If the face needs to match the scene's light, use a strict instruction: change only how light and shadow fall, keep features, bone structure, texture, and identity one hundred percent identical, do not redraw or beautify. The deterministic fallback I trust more is frequency separation: borrow the scene's low-frequency lighting onto the real face's high-frequency texture, so the light moves and the face does not. Finish with a fixed photographic color grade, a print-film look applied the same way every time, instead of a generative "polish" pass. That kills the clean, plastic, video-game quality of raw model output and, because it is deterministic, it never drifts.
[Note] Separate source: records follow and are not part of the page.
/-- IMAGE_VERIFY_DONE: the verification of the oldest image written ends; `ok` is the verdict on its signature; header, body digest and
signing key have been checked. -/
def execImageVerifyDone (ok : Bool) (s : State) : Host.Outcome State Fault Refusal :=
  s.live fun s => (match s.lcs.writing with
    | [] => s
    | x :: rest =>
      let good := ok && x.img.valid
      let s1 := s.modLcs fun l => { l with writing := rest, img := vmod l.img x.kind fun g => g.put x.slotB { x.img with valid := good } }
      match x.ring with
      | some r => s1.complete r x.seq 0 (if good then 0 else 1)
      | none => s1)

/-- LCS_IMAGE_CONFIRM is refused without a trial, or when the trial slot does not run. -/
def State.refConfirm (s : State) (d : Desc) : Bool :=
  let g := s.lcs.img.get (kindIx (d.b 24))
  !g.trial || g.runningB != g.preferB || !(g.since.isSome || g.started)

/-- The trial ends; the rollback counter takes the index of the running image, but the legal one in SERVICE (R456, R457). -/
def State.imageConfirm (d : Desc) (s : State) : Effect :=
  let k := kindIx (d.b 24)
  let g := s.lcs.img.get k
  let n : BitVec 6 := if k.val = 4 && s.lcs.st = .service then g.rollback else if g.rollback.toNat < g.running.index.toNat then g.running.index else g.rollback
  (((s.modImg k fun g => { g with trial := false, tries := 0, rollback := n })).cond (n != g.rollback) (·.raise .lcs 5), 0, n.setWidth 32)

/-- LCS_IMAGE_CONFIRM. -/
def execLcsImageConfirm (r : Ring) (d : Desc) (s : State) : Host.Outcome State Fault Refusal := .next (s.work r d (·.effect r d (·.imageConfirm d)))

/-- LCS_IMAGE_ACTIVATE: refusal (R456, R457, R460). -/
def State.refImageActivate (s : State) (d : Desc) : Bool :=
  let k := kindIx (d.b 24)
  let g := s.lcs.img.get k
  !(g.slot (!g.runningB)).valid || s.refImageKind k false || s.lcs.st == .scrap ||
  (d.b 25 == 1 && (k.val == 1 || k.val == 2) && (List.finRange 8).any fun o => (s.out.get o).st.inSession)

/-- The other slot becomes preferred, with a trial of 3 tries. -/
def State.imagePrefer (k : Fin 6) (s : State) : State := s.modImg k fun g => { g with preferB := !g.runningB, trial := true, tries := 3 }

/-! ### Measured boot (19 R454, R455) -/

/-- A slot may start: verified, index and variant; the legal image also matches the seal (R341). -/
def State.bootable (s : State) (k : Fin 6) (x : ImgSlot) : Bool :=
  x.valid && decide ((s.lcs.img.get k).rollback.toNat ≤ x.index.toNat) && x.variants.getLsbD (variantBit s.glb.variant) &&
  (k.val != 4 || !s.bil.sealedF || (x.header == s.bil.legalDigest && x.version == s.bil.legalVersion))

/-- boot(kind) of R454. Falling back at the end of a trial makes the other slot the preferred one. DEDUCED (log entry 21). -/
def State.bootKind (k : Fin 6) (s : State) : State :=
  let g := s.lcs.img.get k
  let out := g.trial && g.tries == 0
  let s0 := s.modImg k fun g =>
    { g with preferB := if out then !g.preferB else g.preferB, trial := g.trial && !out, tries := if g.trial && !out then g.tries - 1 else 0,
             started := false, failed := false, since := none }
  let s1 := s0.cond out (·.raiseAt .lcs 3 k.val 0 0)
  let p := (s1.lcs.img.get k).preferB
  let pick := if s.lcs.st = .scrap && k.val ≠ 3 then none
    else if s1.bootable k ((s1.lcs.img.get k).slot p) then some p
    else if s1.bootable k ((s1.lcs.img.get k).slot (!p)) then some (!p) else none
  match pick with
  | some b =>
    let x := (s1.lcs.img.get k).slot b
    (s1.modImg k fun g => { g with runningB := b, since := some s.clk.cycle }).modLcs fun l =>
      { l with meas := Config.measure l.meas k.val x.version x.header, normalBoot := l.normalBoot && !out && b == p }
  | none =>
    if s.lcs.st = .scrap && k.val ≠ 3 then s1
    else
      let s2 := ((s1.modImg k fun g => { g with failed := true, runningB := false }).modLcs fun l =>
        { l with normalBoot := false, recovery := l.recovery || k.val == 3 }).raiseAt .lcs 4 k.val 0 0
      s2.cond (k.val == 4) (·.tamperEvent 3 s.now)

/-- The end of the boot chain: the form of eff (18 R429). -/
def State.bootEnd (s : State) : State :=
  (s.modKey fun k =>
    { k with mixed := !((s.lcs.st == .integr || s.lcs.st == .service) && !s.lcs.recovery && !s.lcs.portOpened) }).refreshIdentity

/-- Kinds that a plane's reset boots: control 1, data 2 with integrator 5, management 3. -/
def kindsOf : Plane → List (Fin 6) | .control => [1] | .data => [2, 5] | .mgmt => [3]

end Sys2Proof.Machine
end

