-- ==== Sys2Proof/Certificates/Slice0/Obligations.lean ====
section
/-! DEFINITION. The statements for the provers; each docstring names the rules of the manual it rests on. -/
open Sys2Proof Sys2Proof.Machine

/-- The queue of commands; the idle step is the model's choice (log entries 7, 9). -/
def Obligations.AStepRunsTheFrontCommand : Prop :=
  ∀ s : State,
    (∀ (c : Instr) (rest : List Instr), step { s with pending := c :: rest } = exec c { s with pending := rest }) ∧
    (s.pending = [] → ∃ t, step s = .next t ∧ t.clk.cycle = s.clk.cycle + 1 ∧ t.clk.fleetFix = s.clk.fleetFix + s.clk.rate ∧ OnlyTime s t)

/-- The Cold column of the register tables (05 R145, 06 R172, 07 R188, 08 R219, 10 R270, 13 R348, 15 R393, 16 R400, R408, 17 R425, 18 R444, 20 R483). -/
def Obligations.ResetLeavesTheManualsValues : Prop :=
  let s := State.reset
  StoresWf s ∧ s.pending = [] ∧ (∀ a, s.memRead a = 0) ∧ (∀ p, s.page p = ⟨.free, 0, 0⟩) ∧ (∀ m, s.frozen m = false) ∧
  (∀ e, s.evGet e = ⟨0, 0⟩) ∧
  (∀ r, (s.ring.get r).st = .disabled ∧ (s.ring.get r).en = false ∧ (s.ring.get r).size = 4 ∧ (s.ring.get r).classes = 0b11111 ∧
    (s.ring.get r).p = 0 ∧ (s.ring.get r).a = 0 ∧ (s.ring.get r).q = 0 ∧ (s.ring.get r).c = 0) ∧
  (∀ f, (s.ringF.get f).recovering = true ∧ (s.ringF.get f).lastReset = 1) ∧
  (∀ v, (s.irq.get v).count = 1 ∧ (s.irq.get v).time = 0) ∧
  (∀ n, (s.pwm.ch.get n).en = false ∧ (s.pwm.ch.get n).active = ⟨0, 0, 0, 48, 0b0101, 0b0101⟩ ∧ (s.pwm.ch.get n).running = false) ∧ s.pwm.dtMin = 48 ∧
  (∀ n, (s.reg.ch.get n).en = false ∧ (s.reg.ch.get n).slopeAuto = true ∧ (s.reg.ch.get n).blank = 120 ∧ (s.reg.ch.get n).dmax = 1000 ∧
    (s.reg.ch.get n).inForce = 0) ∧
  (∀ o, (s.out.get o).st = .off ∧ (s.out.get o).grantStatus = 2 ∧ (s.out.get o).hostCap = BitVec.allOnes 32) ∧
  (∀ o, (s.vcl.ch.get o).slacThreshold = 40 ∧ (s.vcl.ch.get o).defaultBand = 15) ∧ s.vcl.hostWait = 30 ∧
  s.saf.ocp = 0 ∧ s.saf.ocm = 0 ∧ s.saf.gateEn = 0 ∧ s.saf.srcGlb = 0b0000100000 ∧ s.mtx.drv = 0 ∧
  s.win.pf1First = 256 ∧ s.win.pf2First = 3840 ∧ s.alc.st = .miss ∧ s.alc.cap = BitVec.allOnes 32 ∧ s.rgt.cfgShape = 10 ∧
  s.pwr.mgmtReady = false ∧ s.pwr.controlReady = false ∧ s.pwr.dataReady = false ∧ s.pwr.integratorReady = false ∧ s.pwr.bakChg = 5 ∧
  s.bil.legalUp = false ∧ s.bil.errNoTime = true ∧ s.met.noVoltage = true ∧ s.key.mixed = true ∧ s.key.rootOk = false

/-- Every command is carried out; the queue is the step's, the variant fixed. -/
def Obligations.EveryCommandIsAnsweredAndTheQueueKept : Prop :=
  ∀ (c : Instr) (s : State), ∃ t, exec c s = .next t ∧ t.pending = s.pending ∧ t.glb.variant = s.glb.variant

/-- 16 R395, R400; 01 R13, R14: the stores stay in canonical form. -/
def Obligations.EveryStepKeepsTheStoresSound : Prop :=
  ∀ s t : State, StoresWf s → step s = .next t → StoresWf t

/-- 20 R475; 15 R377, R378; 17 R418, R424: what does not act. -/
def Obligations.NothingActsUnsuppliedOrBeforeItsTime : Prop :=
  ∀ (s : State) (c : Instr),
    (s.supplied = false → s.bil.legalUp = false → actsUnsupplied c = false → carried c = none → exec c s = .next s) ∧
    (∀ (r : Ring) (d : Desc), carried c = some (r, d) → s.due r d = false → exec c s = .next s) ∧
    (∀ (r : Ring) (d : Desc), carried c = some (r, d) → s.due r d = true → (s.takeUp r d).due r d = false)

/-- 16 R401-R403: transactions of a frozen master. -/
def Obligations.AFrozenMastersAccessIsDroppedAndCounted : Prop :=
  ∀ (s : State) (m : Master) (k : Fin 24), s.supplied = true → s.frozen m = true → m.code = some k →
    let t := s.modFrz fun z => { z with m := vmod z.m k fun x => { x with dropped := satInc x.dropped } }
    (∀ c, accessBy c = some m → exec c s = .next t) ∧
    (∀ g write a l, exec (.windowAccess m g write a l) s = .next t) ∧
    (∀ o n a d, exec (.demandWrite m o n a d) s = .next t) ∧
    (∀ f, m = .pf f → exec (.winOwnRead f) s = .next t)

/-- 21 R484-R486; 15 R388: one setting of an event bit. -/
def Obligations.AnEventSetsItsFlagAndWritesOneRecord : Prop :=
  ∀ (s : State) (e : EvSrc) (b : Nat),
    let t := s.raise e b
    let key := s.dia.keys.find? fun k => k.block == e.block && k.code == b && k.subject == e.subject
    OnlyEvents s t ∧ t.evGet e = { s.evGet e with flags := (s.evGet e).flags ||| bit 32 b } ∧
    (∀ e', e' ≠ e → t.evGet e' = s.evGet e') ∧
    ((s.evGet e).en.getLsbD b = false → t.irq = s.irq ∧ t.hostOut = s.hostOut) ∧
    ((∀ k, key = some k → k.last + 100000000 ≤ s.now ∨ neverSuppressed e.block = true) → s.thm.mramBlocked = false →
      t.dia.next = s.dia.next + 1 ∧ t.dia.cntSuppressed = s.dia.cntSuppressed ∧
      ∃ r, t.dia.journal = (r :: s.dia.journal).take 65536 ∧ r.number = s.dia.next ∧ r.time = s.now ∧ r.block = e.block ∧ r.code = b ∧
        r.subject = e.subject ∧ (∀ k, key = some k → r.suppressed = k.suppressed)) ∧
    (∀ k, key = some k → s.now < k.last + 100000000 → neverSuppressed e.block = false →
      t.dia.next = s.dia.next ∧ t.dia.journal = s.dia.journal ∧ t.dia.waiting = s.dia.waiting ∧ t.dia.cntSuppressed = satInc s.dia.cntSuppressed)

/-- 03 R77: where a DOWN goes. -/
def Obligations.ADownIsForwardedWhereAnUpWasTallied : Prop :=
  let child := fun (s : State) (p : Port) => (s.rgt.port.get p).role = .child
  let tallied := fun (s : State) (d : Down) (p : Port) => ∃ u, (s.alc.child.get p).taken = some u ∧ u.round = d.round
  let goes := fun (s v : State) (f : Frame) (d : Down) =>
    (∀ p, child s p → tallied s d p → (v.line.get p).waiting = insertFrame f (s.line.get p).waiting) ∧
    (∀ p, ¬ (child s p ∧ tallied s d p) → (v.line.get p).waiting = (s.line.get p).waiting) ∧
    (∀ l : List Port, l.Nodup → (∀ p, p ∈ l ↔ child s p ∧ ¬ tallied s d p) →
      v.alc.cntWithheld = l.foldl (fun n _ => satInc n) s.alc.cntWithheld)
  (∀ (s : State) (f : Frame) (d : Down), goes s (s.forwardDown f d) f d) ∧
  (∀ (s : State) (p : Port) (h : Hdr) (d : Down), s.supplied = true → s.pwr.controlReady = true → s.alcSync.takesIn p h = true →
    let t := s.alcSync.received p h
    let f : Frame := ⟨h.src, h.crew, h.dest, h.seq, h.hops + 1, h.hopLimit, h.hopLocal, .down d, false⟩
    ¬ (t.rgt.role = .stroke ∧ d.byBow = true ∧ d.drill = false ∧ d.crew = t.rgt.crew ∧ d.originator ≠ t.rgt.id) →
    t.downKind p d = some .normal ∨ t.downKind p d = some .drill →
    ∃ v, exec (.downReceive p h d) s = .next v ∧ goes (t.noteDown d) v f d)

/-- 02 R57-R59: joining and leaving. -/
def Obligations.ControllersJoinAndLeave : Prop :=
  ∀ s : State, s.supplied = true →
    (∀ g : Digest,
      (s.rgt.role ≠ .notAdmitted ∨ (∀ p : Port, s.peer p = none) → exec (.join g) s = .next s) ∧
      (∀ p : Port, s.rgt.role = .notAdmitted → (s.peer p).isSome = true → (∀ q : Port, q < p → s.peer q = none) →
        exec (.join g) s = .next ((s.sendMessage p (some (s.alc.stroke, s.rgt.crew))
          (.join ⟨s.rgt.id, s.rgt.crew, s.ownPair, s.now, g, true⟩)).modRgt fun x => { x with joining := true, lastJoin := some s.clk.cycle })) ∧
      (∀ t, s.rgt.joining = true → s.rgt.lastRefuse ≠ 0 → s.rgt.lastJoin = some t → exec (.joinRepeat g) s = .next ((s.runTo (t + sec 1)).sendJoin g))) ∧
    (∀ (p : Port) (h : Hdr) (b : JoinBody), s.accepts .cfg p h = true → s.forMe h = true → s.rgt.role = .stroke →
      let t := (s.received p h).takeMsg 1
      let u := if (t.rgt.port.get p).role = .guest then t.modRgt fun g => { g with guests := (b.id, p) :: g.guests.filter fun x => x.1 != b.id } else t
      let refused := fun (why : Nat) => exec (.joinReceive p h b) s =
        .next ((u.sendCfg (b.id, b.crew) (.joinRefuse b.id (BitVec.ofNat 8 why))).journal 6 0x43 b.id.toNat why b.crew.toNat 0)
      let member := (s.rgt.members.any fun m => m.id == b.id) = true
      let listed := s.cfg.active.lists b.id b.identity = true
      let late := 1000000000 < ((b.signTime : Int) - s.now).natAbs
      (b.sigOk = false → refused 1) ∧
      (b.sigOk = true → ¬ listed → refused 2) ∧
      (b.sigOk = true → listed → member → refused 3) ∧
      (b.sigOk = true → listed → ¬ member → b.crew ≠ s.rgt.crew → refused 4) ∧
      (b.sigOk = true → listed → ¬ member → b.crew = s.rgt.crew → late → refused 5) ∧
      (b.sigOk = true → listed → ¬ member → b.crew = s.rgt.crew → ¬ late → ∃ n : Nat,
        let r := s.round + 2 + n
        exec (.joinReceive p h b) s = .next (((u.useFree.modRgt fun g => { g with members := g.members ++ [⟨b.id, r, none, r⟩] }).sendCfg (b.id, b.crew)
          (.joinAck b.id r)).copyAck (.joinAck b.id r)))) ∧
    (∀ r, s.rgt.admitRound = some r → exec .admissionRound s = .next (((s.runToFleet (r * Config.roundNs)).modRgt fun g =>
      { g with role := if s.alc.bow = some s.rgt.id then .bow else .member, admitRound := none, fromRound := r }).recompute)) ∧
    (s.rgt.admitRound = none → exec .admissionRound s = .next s) ∧
    (∀ (p : Port) (h : Hdr) (b : JoinBody), s.accepts .cfg p h = true → s.forMe h = true → s.rgt.role = .stroke → (s.received p h).joinReason b = 3 →
      b.crew = s.rgt.crew → ((b.signTime : Int) - s.now).natAbs ≤ 1000000000 → ∃ n : Nat,
        let r := s.round + 1 + n
        exec (.leave p h b) s = .next (((((s.received p h).takeMsg 4).useFree.modRgt fun g =>
          { g with members := g.members.map fun m => if m.id = b.id then { m with removal := some r } else m }).sendCfg (b.id, b.crew)
            (.leaveAck b.id r)).copyAck (.leaveAck b.id r))) ∧
    (∀ r l, s.rgt.removeRound.toList ++ s.rgt.members.filterMap (·.removal) = r :: l →
      exec .removalRound s = .next (s.runToFleet (l.foldl min r * Config.roundNs)).removals)
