-- ==== Sys2Proof/Laws/KeepsFlags.lean ====
section
/-! SUPPORT. What the operations of Machine/Flags.lean keep: the queue, the variant, the canonical form of the stores. -/
namespace Sys2Proof.Machine

theorem State.turnCh_keeps {s₀ : State} (n : Phase) (tm : Nat) (f : PwmCh → PwmCh) (s : State) (hk : Keeps s₀ s) : Keeps s₀ (State.turnCh n tm f s) := by
  unfold State.turnCh
  try dsimp only
  repeat' first | (intro _) | with_reducible assumption | with_reducible apply State.modCh_keeps | with_reducible apply foldl_keeps | with_reducible apply ite_keeps | split | with_reducible rfl | with_reducible apply And.intro | (dsimp only [id]; with_reducible assumption)

theorem State.applyMasks_keeps {s₀ : State} (n : Phase) (s : State) (hk : Keeps s₀ s) : Keeps s₀ (State.applyMasks n s) := by
  unfold State.applyMasks
  try dsimp only
  repeat' first | (intro _) | with_reducible assumption | with_reducible apply State.turnCh_keeps | with_reducible apply State.raise_keeps | with_reducible apply State.modCh_keeps | with_reducible apply foldl_keeps | with_reducible apply ite_keeps | split | with_reducible rfl | with_reducible apply And.intro | (dsimp only [id]; with_reducible assumption)

theorem State.releaseMasks_keeps {s₀ : State} (n : Phase) (tm : Nat) (s : State) (hk : Keeps s₀ s) : Keeps s₀ (State.releaseMasks n tm s) := by
  unfold State.releaseMasks
  try dsimp only
  repeat' first | (intro _) | with_reducible assumption | with_reducible apply State.turnCh_keeps | with_reducible apply State.modCh_keeps | with_reducible apply foldl_keeps | with_reducible apply ite_keeps | split | with_reducible rfl | with_reducible apply And.intro | (dsimp only [id]; with_reducible assumption)

theorem State.restMasks_keeps {s₀ : State} (n : Phase) (s : State) (hk : Keeps s₀ s) : Keeps s₀ (State.restMasks n s) := by
  unfold State.restMasks
  try dsimp only
  repeat' first | (intro _) | with_reducible assumption | with_reducible apply State.releaseMasks_keeps | with_reducible apply foldl_keeps | with_reducible apply ite_keeps | split | with_reducible rfl | with_reducible apply And.intro | (dsimp only [id]; with_reducible assumption)

theorem State.dropGates_keeps {s₀ : State} (s : State) (hk : Keeps s₀ s) : Keeps s₀ (State.dropGates s) := by
  unfold State.dropGates
  try dsimp only
  repeat' first | (intro _) | with_reducible assumption | with_reducible apply State.modSaf_keeps | with_reducible apply foldl_keeps | with_reducible apply ite_keeps | split | with_reducible rfl | with_reducible apply And.intro | (dsimp only [id]; with_reducible assumption)

theorem State.markDemands_keeps {s₀ : State} (s : State) (hk : Keeps s₀ s) : Keeps s₀ (State.markDemands s) := by
  unfold State.markDemands
  try dsimp only
  repeat' first | (intro _) | with_reducible assumption | with_reducible apply State.modSaf_keeps | with_reducible apply foldl_keeps | with_reducible apply ite_keeps | split | with_reducible rfl | with_reducible apply And.intro | (dsimp only [id]; with_reducible assumption)

theorem State.safetyUpdate_keeps {s₀ : State} (s : State) (hk : Keeps s₀ s) : Keeps s₀ (State.safetyUpdate s) := by
  unfold State.safetyUpdate
  try dsimp only
  repeat' first | (intro _) | with_reducible assumption | with_reducible apply State.dropGates_keeps | with_reducible apply State.markDemands_keeps | with_reducible apply State.forAll_keeps | with_reducible apply State.applyMasks_keeps | with_reducible apply State.restMasks_keeps | with_reducible apply State.releaseMasks_keeps | with_reducible apply foldl_keeps | with_reducible apply ite_keeps | split | with_reducible rfl | with_reducible apply And.intro | (dsimp only [id]; with_reducible assumption)

theorem State.raiseGlb_keeps {s₀ : State} (b : Nat) (s : State) (hk : Keeps s₀ s) : Keeps s₀ (State.raiseGlb b s) := by
  unfold State.raiseGlb
  try dsimp only
  repeat' first | (intro _) | with_reducible assumption | with_reducible apply State.modSaf_keeps | with_reducible apply State.raise_keeps | with_reducible apply State.safetyUpdate_keeps | with_reducible apply foldl_keeps | with_reducible apply ite_keeps | split | with_reducible rfl | with_reducible apply And.intro | (dsimp only [id]; with_reducible assumption)

theorem State.raiseOut_keeps {s₀ : State} (o : Outlet) (b : Nat) (s : State) (hk : Keeps s₀ s) : Keeps s₀ (State.raiseOut o b s) := by
  unfold State.raiseOut
  try dsimp only
  repeat' first | (intro _) | with_reducible assumption | with_reducible apply State.modSaf_keeps | with_reducible apply State.raiseAt_keeps | with_reducible apply State.safetyUpdate_keeps | with_reducible apply foldl_keeps | with_reducible apply ite_keeps | split | with_reducible rfl | with_reducible apply And.intro | (dsimp only [id]; with_reducible assumption)

theorem State.raiseSto_keeps {s₀ : State} (a : Acd) (b : Nat) (s : State) (hk : Keeps s₀ s) : Keeps s₀ (State.raiseSto a b s) := by
  unfold State.raiseSto
  try dsimp only
  repeat' first | (intro _) | with_reducible assumption | with_reducible apply State.modSaf_keeps | with_reducible apply State.raiseAt_keeps | with_reducible apply foldl_keeps | with_reducible apply ite_keeps | split | with_reducible rfl | with_reducible apply And.intro | (dsimp only [id]; with_reducible assumption)

theorem State.clearGlb_keeps {s₀ : State} (b : Nat) (s : State) (hk : Keeps s₀ s) : Keeps s₀ (State.clearGlb b s) := by
  unfold State.clearGlb
  try dsimp only
  repeat' first | (intro _) | with_reducible assumption | with_reducible apply State.modSaf_keeps | with_reducible apply State.safetyUpdate_keeps | with_reducible apply foldl_keeps | with_reducible apply ite_keeps | split | with_reducible rfl | with_reducible apply And.intro | (dsimp only [id]; with_reducible assumption)

theorem State.clearOut_keeps {s₀ : State} (o : Outlet) (b : Nat) (s : State) (hk : Keeps s₀ s) : Keeps s₀ (State.clearOut o b s) := by
  unfold State.clearOut
  try dsimp only
  repeat' first | (intro _) | with_reducible assumption | with_reducible apply State.modSaf_keeps | with_reducible apply State.safetyUpdate_keeps | with_reducible apply foldl_keeps | with_reducible apply ite_keeps | split | with_reducible rfl | with_reducible apply And.intro | (dsimp only [id]; with_reducible assumption)

theorem State.clearSto_keeps {s₀ : State} (a : Acd) (b : Nat) (s : State) (hk : Keeps s₀ s) : Keeps s₀ (State.clearSto a b s) := by
  unfold State.clearSto
  try dsimp only
  repeat' first | (intro _) | with_reducible assumption | with_reducible apply State.modSaf_keeps | with_reducible apply foldl_keeps | with_reducible apply ite_keeps | split | with_reducible rfl | with_reducible apply And.intro | (dsimp only [id]; with_reducible assumption)

theorem State.syncControlFault_keeps {s₀ : State} (s : State) (hk : Keeps s₀ s) : Keeps s₀ (State.syncControlFault s) := by
  unfold State.syncControlFault
  try dsimp only
  repeat' first | (intro _) | with_reducible assumption | with_reducible apply State.forAll_keeps | with_reducible apply State.raiseSto_keeps | with_reducible apply State.clearSto_keeps | with_reducible apply foldl_keeps | with_reducible apply ite_keeps | split | with_reducible rfl | with_reducible apply And.intro | (dsimp only [id]; with_reducible assumption)

theorem State.setDrives_keeps {s₀ : State} (o : Outlet) (closed : Bool) (s : State) (hk : Keeps s₀ s) : Keeps s₀ (State.setDrives o closed s) := by
  unfold State.setDrives
  try dsimp only
  repeat' first | (intro _) | with_reducible assumption | with_reducible apply State.modSaf_keeps | with_reducible apply foldl_keeps | with_reducible apply ite_keeps | split | with_reducible rfl | with_reducible apply And.intro | (dsimp only [id]; with_reducible assumption)

theorem State.laneOpen_keeps {s₀ : State} (o : Outlet) (s : State) (hk : Keeps s₀ s) : Keeps s₀ (State.laneOpen o s) := by
  unfold State.laneOpen
  try dsimp only
  repeat' first | (intro _) | with_reducible assumption | with_reducible apply State.setDrives_keeps | with_reducible apply foldl_keeps | with_reducible apply ite_keeps | split | with_reducible rfl | with_reducible apply And.intro | (dsimp only [id]; with_reducible assumption)

theorem State.hold_keeps {s₀ : State} (w : GatedWrite) (s : State) (hk : Keeps s₀ s) : Keeps s₀ (State.holdWrite w s) := by
  unfold State.holdWrite
  try dsimp only
  repeat' first | (intro _) | with_reducible assumption | with_reducible apply State.modLne_keeps | with_reducible apply foldl_keeps | with_reducible apply ite_keeps | split | with_reducible rfl | with_reducible apply And.intro | (dsimp only [id]; with_reducible assumption)

theorem State.laneClose_keeps {s₀ : State} (o : Outlet) (s : State) (hk : Keeps s₀ s) : Keeps s₀ (State.laneClose o s) := by
  unfold State.laneClose
  try dsimp only
  repeat' first | (intro _) | with_reducible assumption | with_reducible apply State.hold_keeps | with_reducible apply State.setDrives_keeps | with_reducible apply foldl_keeps | with_reducible apply ite_keeps | split | with_reducible rfl | with_reducible apply And.intro | (dsimp only [id]; with_reducible assumption)

theorem State.passClose_keeps {s₀ : State} (o : Outlet) (s : State) (hk : Keeps s₀ s) : Keeps s₀ (State.passClose o s) := by
  unfold State.passClose
  try dsimp only
  repeat' first | (intro _) | with_reducible assumption | with_reducible apply State.setDrives_keeps | with_reducible apply foldl_keeps | with_reducible apply ite_keeps | split | with_reducible rfl | with_reducible apply And.intro | (dsimp only [id]; with_reducible assumption)

theorem State.weldPath_keeps {s₀ : State} (o : Outlet) (s : State) (hk : Keeps s₀ s) : Keeps s₀ (State.weldPath o s) := by
  unfold State.weldPath
  try dsimp only
  repeat' first | (intro _) | with_reducible assumption | with_reducible apply State.raiseGlb_keeps | with_reducible apply State.modSaf_keeps | with_reducible apply State.raiseAt_keeps | with_reducible apply State.journal_keeps | with_reducible apply foldl_keeps | with_reducible apply ite_keeps | split | with_reducible rfl | with_reducible apply And.intro | (dsimp only [id]; with_reducible assumption)

end Sys2Proof.Machine
end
The gotchas that cost me time
A few specifics, because they each cost me a day. Warm, golden-hour scenes wash out olive skin and read as a lighter, different person, so I clamp the skin tone. If your reference set is all frontal and you ask for a turned head, you will get drift, because there is no angle-matched real photo to lift from. If all your real photos are smiling and you prompt a neutral face, the model invents the expression, so shoot the expressions you actually want. Do not over-enumerate anatomy in the prompt; a simpler prompt plus selecting against drift beats a paragraph of facial description. And never edit an already-synthetic image to make a variant, because you are compounding a fake face. Re-composite from the real photo every time.
Generate the world, not the face
If I compress everything to one principle, it is this. I treat generation as the world builder and the real photo as the identity source. Never let the model render the identity-bearing pixels, never feed an AI image of yourself back in as a reference, and select-and-lift instead of blending many references into an average. Then finish the seam and grade in deterministic code. The model imagines a place to stand. The face stays from a real photo.
Some operational details in these essays have been changed for narrative or privacy reasons. The arguments, the numbers, and the lessons are real.